## Problem statement:
Take the lines below between the one holding "s.cap := rfl" and the one holding "s.mem := rfl", inclusive, and copy them exactly. Add nothing.

## Entries provided:
○ ○ ○

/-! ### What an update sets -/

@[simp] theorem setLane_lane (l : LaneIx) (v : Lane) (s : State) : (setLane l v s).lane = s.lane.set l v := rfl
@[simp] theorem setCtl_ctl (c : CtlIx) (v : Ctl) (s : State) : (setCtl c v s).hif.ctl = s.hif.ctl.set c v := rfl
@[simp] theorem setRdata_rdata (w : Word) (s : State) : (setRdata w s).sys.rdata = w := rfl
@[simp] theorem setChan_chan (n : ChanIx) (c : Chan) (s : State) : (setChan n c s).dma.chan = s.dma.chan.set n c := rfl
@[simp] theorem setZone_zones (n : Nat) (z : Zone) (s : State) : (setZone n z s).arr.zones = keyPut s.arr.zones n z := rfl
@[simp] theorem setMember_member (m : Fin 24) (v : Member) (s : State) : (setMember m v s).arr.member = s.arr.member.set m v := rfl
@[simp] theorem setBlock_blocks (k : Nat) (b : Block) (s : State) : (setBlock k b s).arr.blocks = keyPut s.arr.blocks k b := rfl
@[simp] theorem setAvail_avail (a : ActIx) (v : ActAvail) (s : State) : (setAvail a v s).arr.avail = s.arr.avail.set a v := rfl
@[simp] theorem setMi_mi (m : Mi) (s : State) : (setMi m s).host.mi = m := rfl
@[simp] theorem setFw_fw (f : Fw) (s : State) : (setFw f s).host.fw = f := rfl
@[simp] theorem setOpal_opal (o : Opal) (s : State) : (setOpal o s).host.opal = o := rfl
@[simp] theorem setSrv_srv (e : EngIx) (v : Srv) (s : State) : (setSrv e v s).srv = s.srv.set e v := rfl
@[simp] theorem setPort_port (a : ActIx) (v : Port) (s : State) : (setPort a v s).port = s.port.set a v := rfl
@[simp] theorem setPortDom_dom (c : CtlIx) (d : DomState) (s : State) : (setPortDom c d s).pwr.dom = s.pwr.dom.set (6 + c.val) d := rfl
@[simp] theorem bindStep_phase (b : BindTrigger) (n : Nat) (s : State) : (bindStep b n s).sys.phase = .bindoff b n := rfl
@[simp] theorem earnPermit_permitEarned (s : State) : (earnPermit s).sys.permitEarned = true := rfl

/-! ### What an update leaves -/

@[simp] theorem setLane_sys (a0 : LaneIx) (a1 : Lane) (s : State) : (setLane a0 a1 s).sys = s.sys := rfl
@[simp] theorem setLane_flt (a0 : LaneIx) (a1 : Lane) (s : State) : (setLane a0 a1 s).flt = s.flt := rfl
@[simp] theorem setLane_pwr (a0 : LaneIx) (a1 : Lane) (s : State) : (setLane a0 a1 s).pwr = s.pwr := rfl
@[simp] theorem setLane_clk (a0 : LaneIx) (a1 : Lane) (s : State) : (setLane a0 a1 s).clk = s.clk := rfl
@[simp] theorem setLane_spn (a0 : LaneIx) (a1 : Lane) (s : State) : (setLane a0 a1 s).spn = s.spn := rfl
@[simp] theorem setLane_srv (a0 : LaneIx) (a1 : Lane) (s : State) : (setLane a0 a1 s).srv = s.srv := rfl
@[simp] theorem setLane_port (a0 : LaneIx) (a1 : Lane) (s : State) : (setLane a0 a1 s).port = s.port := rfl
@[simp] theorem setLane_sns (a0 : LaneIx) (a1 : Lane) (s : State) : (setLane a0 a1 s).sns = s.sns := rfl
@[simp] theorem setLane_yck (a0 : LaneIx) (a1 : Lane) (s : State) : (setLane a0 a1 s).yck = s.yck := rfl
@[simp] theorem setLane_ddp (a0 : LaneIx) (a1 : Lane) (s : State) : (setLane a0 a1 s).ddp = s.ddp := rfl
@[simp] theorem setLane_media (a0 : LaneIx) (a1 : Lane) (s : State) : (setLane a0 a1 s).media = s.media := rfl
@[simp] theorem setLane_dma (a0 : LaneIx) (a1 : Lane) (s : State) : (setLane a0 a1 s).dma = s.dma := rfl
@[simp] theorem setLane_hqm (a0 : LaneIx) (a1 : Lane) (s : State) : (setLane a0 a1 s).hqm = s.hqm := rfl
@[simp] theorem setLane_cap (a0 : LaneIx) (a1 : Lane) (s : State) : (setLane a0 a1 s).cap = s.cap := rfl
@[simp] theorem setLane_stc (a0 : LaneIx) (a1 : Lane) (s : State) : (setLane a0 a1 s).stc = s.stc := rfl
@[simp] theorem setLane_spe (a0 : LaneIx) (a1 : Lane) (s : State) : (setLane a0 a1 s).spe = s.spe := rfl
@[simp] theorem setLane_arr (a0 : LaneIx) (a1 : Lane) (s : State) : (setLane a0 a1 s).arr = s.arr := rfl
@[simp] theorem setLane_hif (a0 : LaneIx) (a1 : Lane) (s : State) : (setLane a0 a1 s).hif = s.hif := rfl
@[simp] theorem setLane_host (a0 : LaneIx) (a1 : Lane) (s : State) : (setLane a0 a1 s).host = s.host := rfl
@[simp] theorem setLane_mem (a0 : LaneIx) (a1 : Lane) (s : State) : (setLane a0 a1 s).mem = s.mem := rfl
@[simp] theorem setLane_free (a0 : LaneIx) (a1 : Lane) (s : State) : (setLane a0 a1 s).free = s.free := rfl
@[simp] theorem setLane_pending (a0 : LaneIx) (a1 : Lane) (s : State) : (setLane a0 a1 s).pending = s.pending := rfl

○ ○ ○

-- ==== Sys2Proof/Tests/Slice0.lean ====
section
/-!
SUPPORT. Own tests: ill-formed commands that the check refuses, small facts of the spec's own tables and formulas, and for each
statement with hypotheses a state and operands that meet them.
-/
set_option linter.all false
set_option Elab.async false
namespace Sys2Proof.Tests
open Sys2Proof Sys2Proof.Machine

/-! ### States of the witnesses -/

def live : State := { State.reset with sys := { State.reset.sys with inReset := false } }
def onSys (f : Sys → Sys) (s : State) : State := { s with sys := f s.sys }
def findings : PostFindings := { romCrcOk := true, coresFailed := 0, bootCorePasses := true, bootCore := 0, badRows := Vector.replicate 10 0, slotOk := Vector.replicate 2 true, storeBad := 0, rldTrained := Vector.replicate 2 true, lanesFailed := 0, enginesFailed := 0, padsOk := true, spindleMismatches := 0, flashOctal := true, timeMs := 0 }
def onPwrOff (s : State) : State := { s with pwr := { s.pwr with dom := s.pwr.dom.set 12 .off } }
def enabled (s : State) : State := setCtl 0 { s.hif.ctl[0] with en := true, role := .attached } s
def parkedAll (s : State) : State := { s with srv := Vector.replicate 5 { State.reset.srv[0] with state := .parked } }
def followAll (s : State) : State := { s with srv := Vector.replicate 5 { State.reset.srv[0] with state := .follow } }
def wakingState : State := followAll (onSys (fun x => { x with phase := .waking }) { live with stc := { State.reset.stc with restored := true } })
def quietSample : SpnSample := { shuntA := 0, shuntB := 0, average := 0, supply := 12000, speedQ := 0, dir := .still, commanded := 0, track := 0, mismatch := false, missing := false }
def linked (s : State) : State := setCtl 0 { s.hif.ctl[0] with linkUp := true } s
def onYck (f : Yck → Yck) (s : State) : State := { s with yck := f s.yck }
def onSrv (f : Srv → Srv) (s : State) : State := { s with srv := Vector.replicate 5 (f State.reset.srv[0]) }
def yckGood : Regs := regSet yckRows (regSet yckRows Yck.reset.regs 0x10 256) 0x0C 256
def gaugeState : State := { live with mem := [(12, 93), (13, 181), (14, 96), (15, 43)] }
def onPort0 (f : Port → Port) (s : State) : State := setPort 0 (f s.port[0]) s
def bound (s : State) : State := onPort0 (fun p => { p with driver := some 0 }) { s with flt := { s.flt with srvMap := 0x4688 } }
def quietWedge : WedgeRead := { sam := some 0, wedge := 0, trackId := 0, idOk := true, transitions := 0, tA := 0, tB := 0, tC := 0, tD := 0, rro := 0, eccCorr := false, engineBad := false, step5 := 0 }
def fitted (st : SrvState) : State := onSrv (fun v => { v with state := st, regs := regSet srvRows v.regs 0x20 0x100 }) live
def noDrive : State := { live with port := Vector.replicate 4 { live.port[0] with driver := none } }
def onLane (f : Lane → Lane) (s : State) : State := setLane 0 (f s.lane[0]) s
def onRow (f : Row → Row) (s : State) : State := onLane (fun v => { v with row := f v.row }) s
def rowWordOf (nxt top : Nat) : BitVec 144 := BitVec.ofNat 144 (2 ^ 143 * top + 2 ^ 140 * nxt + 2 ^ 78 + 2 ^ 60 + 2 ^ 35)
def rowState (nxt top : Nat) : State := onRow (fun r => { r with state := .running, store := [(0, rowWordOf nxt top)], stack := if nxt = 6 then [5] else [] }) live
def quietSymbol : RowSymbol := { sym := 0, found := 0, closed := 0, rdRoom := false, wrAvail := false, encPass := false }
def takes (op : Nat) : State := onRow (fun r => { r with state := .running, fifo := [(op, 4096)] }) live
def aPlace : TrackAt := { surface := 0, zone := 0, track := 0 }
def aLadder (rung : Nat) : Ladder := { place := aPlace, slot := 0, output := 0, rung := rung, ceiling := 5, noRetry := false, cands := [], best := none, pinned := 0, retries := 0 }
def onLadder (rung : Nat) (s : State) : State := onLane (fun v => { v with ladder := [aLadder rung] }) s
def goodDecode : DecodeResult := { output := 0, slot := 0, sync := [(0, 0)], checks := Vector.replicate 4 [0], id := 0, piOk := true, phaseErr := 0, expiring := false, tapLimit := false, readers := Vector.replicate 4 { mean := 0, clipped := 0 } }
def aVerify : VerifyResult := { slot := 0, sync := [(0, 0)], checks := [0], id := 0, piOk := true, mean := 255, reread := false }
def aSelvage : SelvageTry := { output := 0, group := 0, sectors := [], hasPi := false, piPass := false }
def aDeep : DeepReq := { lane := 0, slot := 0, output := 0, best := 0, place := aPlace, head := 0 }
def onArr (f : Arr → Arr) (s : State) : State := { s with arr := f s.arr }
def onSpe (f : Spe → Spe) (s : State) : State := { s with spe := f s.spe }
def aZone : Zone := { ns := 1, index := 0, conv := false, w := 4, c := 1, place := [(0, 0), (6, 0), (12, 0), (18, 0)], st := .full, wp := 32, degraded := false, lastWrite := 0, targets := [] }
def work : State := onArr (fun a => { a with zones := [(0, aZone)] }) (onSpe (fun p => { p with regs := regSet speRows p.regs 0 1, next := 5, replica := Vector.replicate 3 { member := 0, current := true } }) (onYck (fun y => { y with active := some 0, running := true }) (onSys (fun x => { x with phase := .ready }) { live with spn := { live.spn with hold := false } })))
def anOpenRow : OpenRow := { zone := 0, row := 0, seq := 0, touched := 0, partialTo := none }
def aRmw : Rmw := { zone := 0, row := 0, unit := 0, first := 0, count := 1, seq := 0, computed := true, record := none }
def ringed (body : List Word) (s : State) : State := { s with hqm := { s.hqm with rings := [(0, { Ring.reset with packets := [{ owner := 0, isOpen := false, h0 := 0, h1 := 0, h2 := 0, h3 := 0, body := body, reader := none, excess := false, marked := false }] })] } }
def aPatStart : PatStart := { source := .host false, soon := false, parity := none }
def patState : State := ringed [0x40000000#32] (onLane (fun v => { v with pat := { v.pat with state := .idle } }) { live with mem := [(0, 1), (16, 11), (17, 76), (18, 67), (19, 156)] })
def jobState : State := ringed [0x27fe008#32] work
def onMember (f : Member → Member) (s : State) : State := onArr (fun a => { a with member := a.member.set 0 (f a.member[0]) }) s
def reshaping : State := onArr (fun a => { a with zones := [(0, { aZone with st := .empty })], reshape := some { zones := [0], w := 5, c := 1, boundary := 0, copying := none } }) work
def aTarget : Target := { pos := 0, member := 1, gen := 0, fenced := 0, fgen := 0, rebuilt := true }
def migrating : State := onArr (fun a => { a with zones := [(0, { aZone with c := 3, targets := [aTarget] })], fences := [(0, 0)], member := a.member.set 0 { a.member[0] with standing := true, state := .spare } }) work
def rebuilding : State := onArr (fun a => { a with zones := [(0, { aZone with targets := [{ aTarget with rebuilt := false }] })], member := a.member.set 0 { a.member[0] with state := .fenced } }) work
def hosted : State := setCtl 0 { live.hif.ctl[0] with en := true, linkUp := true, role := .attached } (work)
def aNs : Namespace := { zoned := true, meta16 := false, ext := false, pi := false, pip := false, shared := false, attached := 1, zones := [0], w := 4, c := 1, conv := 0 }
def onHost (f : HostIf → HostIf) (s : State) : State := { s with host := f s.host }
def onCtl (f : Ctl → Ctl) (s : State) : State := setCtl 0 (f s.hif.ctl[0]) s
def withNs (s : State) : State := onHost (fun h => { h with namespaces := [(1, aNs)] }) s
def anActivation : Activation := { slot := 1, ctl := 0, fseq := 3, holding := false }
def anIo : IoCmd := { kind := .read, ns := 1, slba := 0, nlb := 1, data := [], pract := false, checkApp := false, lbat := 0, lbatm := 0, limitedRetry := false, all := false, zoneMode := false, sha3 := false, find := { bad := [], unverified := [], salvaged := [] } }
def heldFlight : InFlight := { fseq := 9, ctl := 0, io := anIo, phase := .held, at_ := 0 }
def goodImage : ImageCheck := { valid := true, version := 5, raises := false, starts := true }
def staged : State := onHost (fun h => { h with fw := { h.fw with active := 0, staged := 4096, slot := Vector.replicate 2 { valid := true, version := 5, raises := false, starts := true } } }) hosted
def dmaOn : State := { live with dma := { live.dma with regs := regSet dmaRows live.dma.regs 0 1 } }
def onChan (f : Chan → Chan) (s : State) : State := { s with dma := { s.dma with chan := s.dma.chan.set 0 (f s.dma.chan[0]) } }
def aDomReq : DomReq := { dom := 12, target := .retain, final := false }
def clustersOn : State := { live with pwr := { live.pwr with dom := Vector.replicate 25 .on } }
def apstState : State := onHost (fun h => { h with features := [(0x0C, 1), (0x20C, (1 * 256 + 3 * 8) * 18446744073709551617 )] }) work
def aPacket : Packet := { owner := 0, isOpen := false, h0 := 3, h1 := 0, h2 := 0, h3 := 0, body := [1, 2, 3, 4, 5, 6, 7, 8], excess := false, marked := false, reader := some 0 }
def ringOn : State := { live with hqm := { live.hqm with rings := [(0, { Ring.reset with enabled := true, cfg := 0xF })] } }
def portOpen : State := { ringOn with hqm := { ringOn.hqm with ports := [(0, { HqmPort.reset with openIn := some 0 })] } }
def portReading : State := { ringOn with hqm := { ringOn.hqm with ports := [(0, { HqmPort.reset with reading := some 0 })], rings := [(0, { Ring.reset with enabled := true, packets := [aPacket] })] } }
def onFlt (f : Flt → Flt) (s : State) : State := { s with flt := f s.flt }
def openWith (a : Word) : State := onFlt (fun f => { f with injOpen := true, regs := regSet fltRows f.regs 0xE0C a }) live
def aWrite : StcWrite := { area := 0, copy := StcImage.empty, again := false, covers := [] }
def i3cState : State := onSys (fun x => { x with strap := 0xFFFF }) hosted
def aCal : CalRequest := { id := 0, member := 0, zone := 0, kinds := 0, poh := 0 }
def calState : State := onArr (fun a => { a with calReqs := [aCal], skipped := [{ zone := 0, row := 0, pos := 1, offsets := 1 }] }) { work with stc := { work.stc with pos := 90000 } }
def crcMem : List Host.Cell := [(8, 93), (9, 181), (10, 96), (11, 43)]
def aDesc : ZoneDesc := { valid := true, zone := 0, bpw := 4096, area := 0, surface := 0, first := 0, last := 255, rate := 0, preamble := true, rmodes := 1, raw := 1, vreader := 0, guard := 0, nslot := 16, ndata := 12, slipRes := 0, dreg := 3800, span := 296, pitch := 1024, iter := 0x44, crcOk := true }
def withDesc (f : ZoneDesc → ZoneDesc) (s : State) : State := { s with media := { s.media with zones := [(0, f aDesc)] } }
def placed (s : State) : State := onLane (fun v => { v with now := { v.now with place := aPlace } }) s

○ ○ ○

## Result of this exercise:
@[simp] theorem setLane_cap (a0 : LaneIx) (a1 : Lane) (s : State) : (setLane a0 a1 s).cap = s.cap := rfl
@[simp] theorem setLane_stc (a0 : LaneIx) (a1 : Lane) (s : State) : (setLane a0 a1 s).stc = s.stc := rfl
@[simp] theorem setLane_spe (a0 : LaneIx) (a1 : Lane) (s : State) : (setLane a0 a1 s).spe = s.spe := rfl
@[simp] theorem setLane_arr (a0 : LaneIx) (a1 : Lane) (s : State) : (setLane a0 a1 s).arr = s.arr := rfl
@[simp] theorem setLane_hif (a0 : LaneIx) (a1 : Lane) (s : State) : (setLane a0 a1 s).hif = s.hif := rfl
@[simp] theorem setLane_host (a0 : LaneIx) (a1 : Lane) (s : State) : (setLane a0 a1 s).host = s.host := rfl
@[simp] theorem setLane_mem (a0 : LaneIx) (a1 : Lane) (s : State) : (setLane a0 a1 s).mem = s.mem := rfl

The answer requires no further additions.